■ DATA ■
-- ==== Sys2Proof/Laws/Access.lean ====
section
/-! SUPPORT. Laws of the checks of an access: translation changes only the translation caches, and the windows in which the
home slices count the reads of its walk. -/
namespace Sys2Proof.Machine

/-- Changing one MMU changes only the MMUs. -/
theorem State.modMmu_only (s : State) (cl : Nat) (f : Mmu → Mmu) : ∃ m, s.modMmu cl f = { s with mmus := m } := ⟨_, rfl⟩

/-- An access counted at a home slice changes only the lines' windows. -/
theorem State.l2Access_only (s : State) (c l : Nat) : ∃ t, s.l2Access c l = { s with l2 := t } := by
  unfold State.l2Access
  split
  · exact ⟨s.l2, rfl⟩
  · exact ⟨_, rfl⟩

/-- So do several. -/
theorem State.l2Accesses_only (f : State → Nat → Nat × Nat) (as : List Nat) (s : State) :
    ∃ t, as.foldl (fun (s : State) a => s.l2Access (f s a).1 (f s a).2) s = { s with l2 := t } := by
  induction as generalizing s with
  | nil => exact ⟨s.l2, rfl⟩
  | cons a as ih =>
    obtain ⟨t, ht⟩ := s.l2Access_only (f s a).1 (f s a).2
    obtain ⟨u, hu⟩ := ih (s.l2Access (f s a).1 (f s a).2)
    exact ⟨u, hu.trans (by rw [ht])⟩

/-- Translation changes at most the MMUs and the lines' windows. -/
theorem State.translate_only (s : State) (who : Option Who) (c slot va : Nat) (w x : Bool) :
    ∃ m l, (s.translate who c slot va w x).1 = { s with mmus := m, l2 := l } := by
  unfold State.translate
  dsimp only
  split
  · exact ⟨s.mmus, s.l2, rfl⟩
  · split
    · exact ⟨s.mmus, s.l2, rfl⟩
    · obtain ⟨l, hl⟩ := State.l2Accesses_only (fun s a => (c, lineOf (s.redirect a)))
        (s.walkReads va [(63, 57), (56, 48), (47, 39), (38, 30)] (s.slot slot).root) s
      exact ⟨_, l, by simp only [hl]; rfl⟩

/-- Placing an access changes at most the MMUs and the lines' windows. -/
theorem State.place_only (s : State) (p : Place) (g : Seg) (off n : Nat) (w x : Bool) :
    ∃ m l, (s.place p g off n w x).1 = { s with mmus := m, l2 := l } := by
  unfold State.place
  dsimp only
  split
  · obtain ⟨m, l, hm⟩ := s.translate_only (some (.seat p)) p.core (s.bank p).cslot.toNat ((g.base.toNat + off) % 2 ^ 64) w x
    split <;> rename_i heq <;> rw [heq] at hm
    · split
      · exact ⟨m, l, hm⟩
      · exact ⟨m, l, hm⟩
    all_goals exact ⟨m, l, hm⟩
  · split
    · split <;> exact ⟨s.mmus, s.l2, rfl⟩
    · exact ⟨s.mmus, s.l2, rfl⟩

/-- The checks of an access change at most the MMUs and the lines' windows. -/
theorem State.locate_only (s : State) (p : Place) (seg off n al : Nat) (r w x : Bool) :
    ∃ m l, (s.locate p seg off n al r w x).1 = { s with mmus := m, l2 := l } := by
  unfold State.locate
  dsimp only
  split
  · exact ⟨s.mmus, s.l2, rfl⟩
  · exact s.place_only p _ off n w x

/-- The checks of an access leave what an access of its bytes waits for as it is. -/
theorem State.heldBack_locate {s s' : State} {q p : Place} {seg off n al : Nat} {r w x : Bool} {a : Acc} {ks : List Nat}
    (h : s.locate q seg off n al r w x = (s', a)) : s'.heldBack p ks = s.heldBack p ks := by
  obtain ⟨m, l, hm⟩ := s.locate_only q seg off n al r w x
  rw [h] at hm
  obtain rfl : s' = { s with mmus := m, l2 := l } := hm
  rfl

/-- A fetch changes at most the MMUs and the lines' windows. -/
theorem State.fetch_only (s : State) (p : Place) (off : Word) :
    ∃ m l, (s.fetch p off).1 = { s with mmus := m, l2 := l } := by
  obtain ⟨m, l, hm⟩ := s.locate_only p 7 off.toNat 4 1 false false true
  unfold State.fetch
  split <;> rename_i heq <;> rw [heq] at hm
  · split <;> exact ⟨m, l, hm⟩
  all_goals exact ⟨m, l, hm⟩

/-- Fetching literal words changes at most the MMUs and the lines' windows. -/
theorem State.literals_only (s : State) (p : Place) (l : List (Nat × Lit)) (off : Word) :
    ∃ m k, (s.literals p l off).1 = { s with mmus := m, l2 := k } := by
  induction l generalizing s off with
  | nil => exact ⟨s.mmus, s.l2, rfl⟩
  | cons x t ih =>
    unfold State.literals
    split
    · obtain ⟨m, k, hm⟩ := s.fetch_only p off
      split <;> rename_i heq <;> rw [heq] at hm
      · obtain rfl : _ = { s with mmus := m, l2 := k } := hm
        obtain ⟨m', k', hm'⟩ := ih { s with mmus := m, l2 := k } (off + 4)
        split <;> rename_i heq' <;> rw [heq'] at hm' <;> exact ⟨m', k', hm'⟩
      · exact ⟨m, k, hm⟩
    · exact ih s off

variable {seg sz : Nat} {off v : Word} {sx : Bool} {x : Ctx} {s s2 : State} {ks : List Nat} {page : Option (Nat × Nat × Bool)}

/-- A load whose location is found, free and sound takes its bytes. -/
theorem loadAct_ok (hl : s.locate x.p seg off.toNat (2 ^ sz) (2 ^ sz) true false false = (s2, .ok ks page))
    (hv : s2.heldBack x.p ks = false) (hb : s2.bad ks = false) :
    loadAct seg off sz sx x s =
      .done (s2.seatBytes x.p page ks).1 (some (loadVal sx (s2.seatBytes x.p page ks).2)) none := by
  simp only [loadAct, State.seatRead, hl, hv, hb]
  rfl

/-- A store whose location is found and free passes its check. -/
theorem storeChk_ok (hl : s.locate x.p seg off.toNat (2 ^ sz) (2 ^ sz) false true false = (s2, .ok ks page))
    (hv : s2.heldBack x.p ks = false) : storeChk seg off sz x s = none := by
  rw [State.heldBack_locate hl] at hv
  simp only [storeChk, hl, hv]
  rfl

/-- A store whose location is found and free is performed or buffered. -/
theorem storeAct_ok (hl : s.locate x.p seg off.toNat (2 ^ sz) (2 ^ sz) false true false = (s2, .ok ks page))
    (hv : s2.heldBack x.p ks = false) :
    storeAct seg off sz v x s = .done (s2.seatStore x.p page (ks.zip (leBytes (2 ^ sz) v.toNat))) none none := by
  simp only [storeAct, State.seatWrite, hl, hv]
  rfl

end Sys2Proof.Machine
end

■ REQUIRED WORK ■
Every line in the records above that contains the word "checks" is to be copied out.

■ REPLY ■
/-! SUPPORT. Laws of the checks of an access: translation changes only the translation caches, and the windows in which the
/-- The checks of an access change at most the MMUs and the lines' windows. -/
/-- The checks of an access leave what an access of its bytes waits for as it is. -/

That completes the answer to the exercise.